Creating arrays from `dev` set:

In [7]:
X_dev = df_dev.drop('target', axis=1)
y_dev = df_dev['target']

In [8]:
from sklearn.model_selection import cross_val_score

rf = RandomForestRegressor(n_jobs=-1, oob_score=True) 

scores = cross_val_score(rf, X_dev, y_dev, cv=5) # k=5

print(scores)
print(scores.mean())

[0.42637875 0.37750823 0.39387314 0.43333058 0.35154863]
0.3965278667039188


### Hyperparameter Tuning

In [9]:
from sklearn.model_selection import RandomizedSearchCV
from scipy.stats import randint as sp_randint

# specify parameters and distributions to sample from
param_dist = {"max_features": sp_randint(1, X_dev.shape[1]),
              "n_estimators": sp_randint(100, 1000)}

rf = RandomForestRegressor(n_jobs=-1, oob_score=True) 

random_search = RandomizedSearchCV(rf, param_distributions=param_dist,
                                   n_iter=10, cv=5, random_state=42)

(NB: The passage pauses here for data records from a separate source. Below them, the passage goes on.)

-- ==== Sys2Proof/Tests/Slice0.lean ====
section
/-!
SUPPORT. Tests: ill-formed instructions, words written out from R178 to R181, the manual's worked examples, and states that meet the
hypotheses of the statements. Every expected value comes from the manual: a worked example is named by its chapter, another value by
the rule from which it was worked out by hand.
-/
namespace Sys2Proof.Tests

open Sys2Proof Sys2Proof.Machine Sys2Proof.Safety

set_option maxRecDepth 20000

/-! ### Ill-formed instructions are refused: one for each check of `Instr.wellFormed` -/

/-- R173 (no index 0x00C or 0x070), R212, R217, R219, R227, R234, R250, R256: field values that no row names. -/
theorem test_ill_formed_words :
  ∀ i ∈ ([.getc 1 0x00C, .getc 1 0x01A, .getc 1 0x029, .getc 1 0x034, .getc 1 0x043, .getc 1 0x054, .getc 1 0x070, .getc 1 0x072, .getc 1 0x0C2,
    .getc 1 0x0E0, .setc 1 0x00C, .setc 1 0xFFF, .cmp 1 2 3 6, .cmpi 1 2 7 0, .fcmp 1 2 3 5, .ldx 1 2 3 0 7, .stx 1 2 3 0 1, .stx 1 2 3 0 7,
    .vcmp 1 2 3 0 10, .mldb 1 5, .mldbg 1 2 7, .msto 1 2 3 0] : List Instr), i.wellFormed = false := by decide

def header (kind : BitVec 8) : Header := ⟨0, 5, 7, 0, kind, 0, 64, 0, 0, 9⟩
def packet (kind : BitVec 8) (l : List Byte) : Packet := ⟨header kind, l, false⟩

/-- R83: an event of one packet kind does not take a packet of another. -/
theorem test_ill_formed_packets :
  ∀ i ∈ ([.eager (packet 2 []), .rts (packet 1 []), .cts (packet 4 []), .data (packet 3 []), .ack (packet 6 []), .absent (packet 5 []),
    .busy (packet 8 []), .release (packet 7 []), .revoke (packet 11 []), .subscribe (packet 10 []), .prune (packet 9 []), .cdata (packet 13 []),
    .ucdata (packet 11 [])] : List Instr), i.wellFormed = false := by decide

def shardAt (srv aop : Nat) : Shard := ⟨5, srv, 3, 0, 9, 0, [⟨0, 0x140010, 8⟩], [], aop, none, none, 1, false, []⟩
def replyOf (srv : Nat) : Reply := ⟨0, srv, 3, 0, 0, 8, [], 0, false⟩
def chunkAt (node : Nat) : HChunk := ⟨node, 2, 0x32, 7, 5, 8, 0, 8, 1, 0, [], false, false⟩
def descriptor (op : BitVec 8) (rank : Rank) (len : W32) : Descriptor := ⟨op, 9, rank, 0x77, 0, len, 0, 0x2000, 0x10010, 0xAB⟩

/-- R16, R135, R149: there are 192 servers, and each APPLY event has one operation. -/
theorem test_ill_formed_servers :
  ∀ i ∈ ([.qget (shardAt 192 0), .qput (shardAt 192 0), .qgetb (shardAt 192 0), .qputb (shardAt 192 0), .qgath (shardAt 192 0),
    .qscat (shardAt 192 0), .applyAdd32 (shardAt 0 1), .applyAdd64 (shardAt 0 0), .applyAnd64 (shardAt 0 3), .applyOr64 (shardAt 0 4),
    .applyXor64 (shardAt 0 5), .applySmin64 (shardAt 0 6), .applySmax64 (shardAt 0 7), .applyUmin64 (shardAt 0 8), .applyUmax64 (shardAt 0 9),
    .applySwap64 (shardAt 0 10), .applyFadd32 (shardAt 0 11), .applyXadd (shardAt 0 12), .applyReserved (shardAt 0 11), .qcas (shardAt 192 0),
    .fenceProbe 192 ⟨0, 0⟩, .sdata (replyOf 192), .sdone (replyOf 192), .echo 0 ⟨192, 0⟩, .pendlimitExpiry 192 0 0 0, .swapHold 192 0 0 0, .serverFailed 192,
    .contextDescriptorWrite 192 0 ⟨false, 0, 0, 0, [], false, 0⟩, .pageEntryChange 192 0 0 0 0, .poolRefill 192 0 [],
    .failPendingShards 192 0] : List Instr), i.wellFormed = false := by decide

/-- R16, R160, R308: there are 12 stacks, 69 halo nodes and 64 host functions. -/
theorem test_ill_formed_units :
  ∀ i ∈ ([.burstRead 12 0 ⟨0, 0, 0⟩, .burstWrite 12 0 [] ⟨0, 0, 0⟩, .laneSwap 12 0 0, .laneWindowEnd 12 0, .remapEpochEnd 12, .swapDone 12,
    .remapctlWrite 12 0, .tableRebuild 12 0 0, .hcontrib (chunkAt 69), .hpart (chunkAt 69), .hresult (chunkAt 69), .haloNodeFailed 69,
    .groupEntryWrite 0 69 0, .hostSend 64 (descriptor 0 1 4), .hostSendr 64 (descriptor 1 1 4), .hostPost 64 (descriptor 2 1 4),
    .hostCancel 64 (descriptor 3 1 4), .hostGet 64 (descriptor 4 1 4), .hostPut 64 (descriptor 5 1 4), .hostDeniedOp 64 (descriptor 6 1 4),
    .completionQueueWrite 64, .sqtailWrite 64 0, .hwctlEnWrite 64 0, .qerrClear 64 0, .cqheadWrite 64 0, .lockedFieldWrite 64 0 0,
    .hostRegisterWrite 64 false 0 0, .lockInterface 64, .startInterface 64, .stopInterface 64, .getDeviceInterfaceReport 64,
    .ideIntegrityFailure 64 0, .srIovEnable 64 true] : List Instr), i.wellFormed = false := by decide

/-! ### Words written out bit by bit (R178 to R181): slot 0, slots 1 and 2, slots 3 to 7 -/

theorem test_words_c :
  ∀ e ∈ ([(0b00000000000000000000000000000000#32, .nop), (0b0000010000000000_0001001010000001#32, .br 4737),
    (0b000010_0_1_0_0000_000_0001001011010010#32, .brp 0 1 0 0 4818), (0b0000110000000000_0001001100011011#32, .call 4891),
    (0b00010000000_11111_0000000000000000#32, .callr 31), (0b00010100000_00110_0000000000000000#32, .jmpr 6),
    (0b000110000_01_10010_0001010000000100#32, .loop 1 18 5124), (0b000111_00_00111001_0001010001010001#32, .loopi 0 57 5201),
    (0b00100000000000000000000000000000#32, .endT), (0b0010010000000000_0001010011101001#32, .trap 5353),
    (0b00101000000000000000000000000000#32, .tret), (0b00101100000_10000_0000000000_010101#32, .waitb 16 21),
    (0b00110000000000000000000000_010111#32, .arrb 23), (0b00110100000_11110_0000000000_100011#32, .setb 30 35),
    (0b00111000000000000000000000000000#32, .waitw), (0b00111100000_01100_0000000000000000#32, .donew 12),
    (0b01000000000000000000000000000000#32, .yield), (0b01000100000_11010_0000000000000000#32, .sleept 26),
    (0b010010_00001_000000000_000011000001#32, .getc 1 193), (0b01001100000_01000_0000_000001110001#32, .setc 8 113),
    (0b01010000000000000000000000000000#32, .fence), (0b01010100000000000000000000000000#32, .syncx)] : List (W32 × Instr)), decodeSlot 0 e.1 = .ok e.2 := by decide

theorem test_words_i_1 :
  ∀ e ∈ ([(0b000001_00111_01100_10001_00000000000#32, .add 7 12 17), (0b000001_01110_10011_11000_00000000001#32, .sub 14 19 24),
    (0b000001_10101_11010_11111_00000000010#32, .and 21 26 31), (0b000001_11100_00001_00110_00000000011#32, .or 28 1 6),
    (0b000001_00011_01000_01101_00000000100#32, .xor 3 8 13), (0b000001_01010_01111_10100_00000000101#32, .shl 10 15 20),
    (0b000001_10001_10110_11011_00000000110#32, .shr 17 22 27), (0b000001_11000_11101_00010_00000000111#32, .sra 24 29 2),
    (0b000001_11111_00100_01001_00000001000#32, .min 31 4 9), (0b000001_00110_01011_10000_00000001001#32, .max 6 11 16),
    (0b000001_01101_10010_10111_00000001010#32, .minz 13 18 23), (0b000001_10100_11001_11110_00000001011#32, .maxz 20 25 30),
    (0b000001_11011_00000_00101_00000001100#32, .mul 27 0 5), (0b000001_00010_00111_01100_00000001101#32, .mulh 2 7 12),
    (0b000001_01001_01110_10011_00000001110#32, .mulhz 9 14 19), (0b000001_10000_10101_11010_00000001111#32, .div 16 21 26),
    (0b000001_10111_11100_00001_00000010000#32, .divz 23 28 1), (0b000001_11110_00011_01000_00000010001#32, .rem 30 3 8),
    (0b000001_00101_01010_01111_00000010010#32, .remz 5 10 15), (0b000001_01100_10001_0000000000010011#32, .clz 12 17),
    (0b000001_10011_11000_0000000000010100#32, .popc 19 24), (0b000001_11010_11111_00100_00000010101#32, .andn 26 31 4),
    (0b000010_00001_00110_0010000101000000#32, .addi 1 6 8512), (0b000011_01000_01101_0010000110001101#32, .andi 8 13 8589),
    (0b000100_01111_10100_0010000111011010#32, .ori 15 20 8666), (0b000101_10110_11011_0010001000100111#32, .xori 22 27 8743),
    (0b000110_11101_00010_0000000000_000111#32, .shli 29 2 7), (0b000110_00100_01001_0100000000_001110#32, .shri 4 9 14),
    (0b000110_01011_10000_1000000000_010101#32, .srai 11 16 21), (0b000111_10010_00000_0010001101011010#32, .movi 18 9050),
    (0b001000_11001_000_10_0010001110101000#32, .movhi 25 2 9128), (0b001001_000_00_00101_01010_00000000_100#32, .cmp 0 5 10 4)] : List (W32 × Instr)), decodeSlot 1 e.1 = .ok e.2 := by decide

theorem test_words_i_2 :
  ∀ e ∈ ([(0b001010_111_00_01100_101_0010001000011#32, .cmpi 7 12 5 1091), (0b001011_01110_10011_11000_00000000_101#32, .sel 14 19 24 5),
    (0b001100_10101_11010_0000_111111_000100#32, .bfx 21 26 63 4), (0b001100_11100_00001_0001_000110_001011#32, .bfxs 28 1 6 11),
    (0b001101_00011_01000_0000_001101_010010#32, .bfi 3 8 13 18), (0b001110_010_0000_111_00_100_00000000000#32, .pand 2 7 4),
    (0b001110_001_0000_110_00_011_00000000001#32, .por 1 6 3), (0b001110_000_0000_101_00_010_00000000010#32, .pxor 0 5 2),
    (0b001110_111_0000_100_00_001_00000000011#32, .pandn 7 4 1), (0b0011110_0110_0_1011_0_0000_00000000000#32, .fadd 6 11 0),
    (0b0011110_1101_0_0010_0_0111_00000000001#32, .fsub 13 2 7), (0b0011110_0100_0_1001_0_1110_00000000010#32, .fmul 4 9 14),
    (0b0011110_1011_0_0000_0_0101_00000000011#32, .fdiv 11 0 5), (0b0011110_0010_0_0111_0_1100_00000000100#32, .fmin 2 7 12),
    (0b0011110_1001_0_1110_0_0011_00000000101#32, .fmax 9 14 3), (0b0011110_0000_0_0101_0000000000000110#32, .fsqrt 0 5),
    (0b0011110_0111_0_1100_0000000000000111#32, .fabs 7 12), (0b0011110_1110_0_0011_0000000000001000#32, .fneg 14 3),
    (0b0100000_0101_0_1010_0_1111_0_0100_000000#32, .ffma 5 10 15 4), (0b010001_100_000_0001_0_0110_00000000_011#32, .fcmp 4 1 6 3),
    (0b010010_10011_0_1000_0000000000000000#32, .fcvtF2i 19 8), (0b010010_11010_0_1111_0000000000000001#32, .fcvtF2iz 26 15),
    (0b0100100_0001_00110_0000000000000010#32, .fcvtI2f 1 6), (0b0100100_1000_01101_0000000000000011#32, .fcvtIz2f 8 13),
    (0b010010_01111_0_0100_0000000000000100#32, .fcvtF2bf 15 4), (0b0100100_0110_11011_0000000000000101#32, .fcvtBf2f 6 27),
    (0b010010_11101_0_0010_0000000000000110#32, .fcvtF2h 29 2), (0b0100100_0100_01001_0000000000000111#32, .fcvtH2f 4 9),
    (0b010011_01011_0_0000_0000000000000000#32, .movsf 11 0), (0b0101000_0010_10111_0000000000000000#32, .movfs 2 23),
    (0b0101010_1001_00000_0010110101000111#32, .fmovi 9 11591)] : List (W32 × Instr)), decodeSlot 1 e.1 = .ok e.2 := by decide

random_search.fit(X_dev, y_dev)

RandomizedSearchCV(cv=5,
                   estimator=RandomForestRegressor(n_jobs=-1, oob_score=True),
                   param_distributions={'max_features': <scipy.stats._distn_infrastructure.rv_discrete_frozen object at 0x000002655BB23880>,
                                        'n_estimators': <scipy.stats._distn_infrastructure.rv_discrete_frozen object at 0x000002655BAECB80>},
                   random_state=42)

**Best Parameters:**

In [10]:
print(random_search.best_params_)

{'max_features': 2, 'n_estimators': 443}


Using the best params to make predictions:

In [11]:
from sklearn.metrics import r2_score

X_test = df_test.drop('target', axis=1)
y_test = df_test['target']

y_preds_test = random_search.predict(X_test)

r2_score(y_test, y_preds_test)

0.45953874183530996

### Splitting time-sensitive datasets

The process for extracting training, validation, and test sets for time-sensitive data is:

- Sort the records by date, earliest to latest
- Extract the last, say, 15% of the records as `df_test`
- Extract the second to last 15% of the records as `df_valid`
- The remaining 70% of the original data is `df_train`

See an example in [Chapter 9](https://mlbook.explained.ai/bulldozer-testing.html)

Sample Code for Bulldozer data:

### Rectifying training and validation sets

Important rules for preparing separated training and test sets:

- Transformations must be applied to features consistently across data subsets.
- Transformations of validation and test sets can only use data derived from the training set.